Demonstrate, Validate and Replicate FIT4FoF successfully completed a total of seven industry and replication pilots through the complete cycle from foresight to training execution and implementation, building upon the co-designed blueprint. Data collected from the partner pilots indicated the approach is very adaptable and accessible to all parties regardless of the roles they play in the process. The inclusion of the worker in the process gave them more control over their own training tasks and an influence on the larger upskilling roadmap.
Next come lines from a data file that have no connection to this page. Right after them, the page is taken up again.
-- ==== Sys2Proof/Laws/Bytes.lean ====
section
/-! SUPPORT. The laws of bytes and words: splitting and joining a 16-bit value. -/

namespace Sys2Proof

theorem toNat_hiLo (h l : Byte) : (hiLo h l).toNat = h.toNat * 256 + l.toNat := by
  simp only [hiLo, BitVec.toNat_append]
  rw [← Nat.shiftLeft_add_eq_or_of_lt l.isLt, Nat.shiftLeft_eq]

theorem toNat_loByte (a : Addr) : (loByte a).toNat = a.toNat % 256 := by simp [loByte]

theorem toNat_hiByte (a : Addr) : (hiByte a).toNat = a.toNat / 256 := by
  simp only [hiByte, BitVec.toNat_setWidth, BitVec.toNat_ushiftRight, Nat.shiftRight_eq_div_pow]
  have := a.isLt
  omega

@[simp] theorem loByte_hiLo (h l : Byte) : loByte (hiLo h l) = l := by
  apply BitVec.eq_of_toNat_eq
  rw [toNat_loByte, toNat_hiLo]
  omega

@[simp] theorem hiByte_hiLo (h l : Byte) : hiByte (hiLo h l) = h := by
  apply BitVec.eq_of_toNat_eq
  rw [toNat_hiByte, toNat_hiLo]
  omega

@[simp] theorem hiLo_hiByte_loByte (a : Addr) : hiLo (hiByte a) (loByte a) = a := by
  apply BitVec.eq_of_toNat_eq
  rw [toNat_hiLo, toNat_hiByte, toNat_loByte]
  omega

theorem hiLo_inj {h l h' l' : Byte} (e : hiLo h l = hiLo h' l') : h = h' ∧ l = l' :=
  ⟨by simpa using congrArg hiByte e, by simpa using congrArg loByte e⟩

end Sys2Proof
end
Alliance of Communities of Practice: FIT4FoF formed an alliance of communities of practice across the consortium and build mechanisms to connect this to other existing networks, including the Skillman sector skills alliance. The partners undertook knowledge exchange and knowledge transfer workshops to mature these communities, using a dissemination campaign which broadened the awareness across larger Europe networks.
FIT4FoF focused on engaging workers in the design of upskilling programmes for the manufacturing sector. The partners identified a catalogue of 117 emerging new job profiles, developed a repository of existing upskilling initiatives and captured this within a novel Upskilling Analysis Tool to support the rapid analysis of the upskilling needs. To answer these needs, FIT4FoF places workers at the center of a collaborative process using co-design, enabled by the ICoED method, which changes the dynamic between employers and educators in a manner enables the voice of the employee/learner to be amplified.

The approach was successfully evaluated in many workshops in the FIT4FoF pilot applications and received considerable positive feedback from both companies, employees, and educators. “Train-the-trainer” initiatives applied through the pilots demonstrated that the ICoED Process and educational approach are transferable, and the project’s ‘Scenarios on the Future of Work’ provide accessible pathways for new workers to understand and engage in these processes; both provide strong indicators that the outputs of the FIT4FoF project are widely re-usable.

As an easy-to-use process, it becomes possible for companies, clusters, and other stakeholders to design and execute their own upskilling programs using the project toolkit to adapt for industrial context, language, culture and needs. Work by FIT4FoF to link the learning programmes to formal academic credits on the European Qualifications Framework (EQF) further ensures that the learning is transferable and provides opportunities for progression. To bring together the trend’s analyses process, the educational framework and learner co-design the FIT4FoF has created the ‘Future Skills Innovation', or FUSION, package to incorporate the full suite of tools built by the project.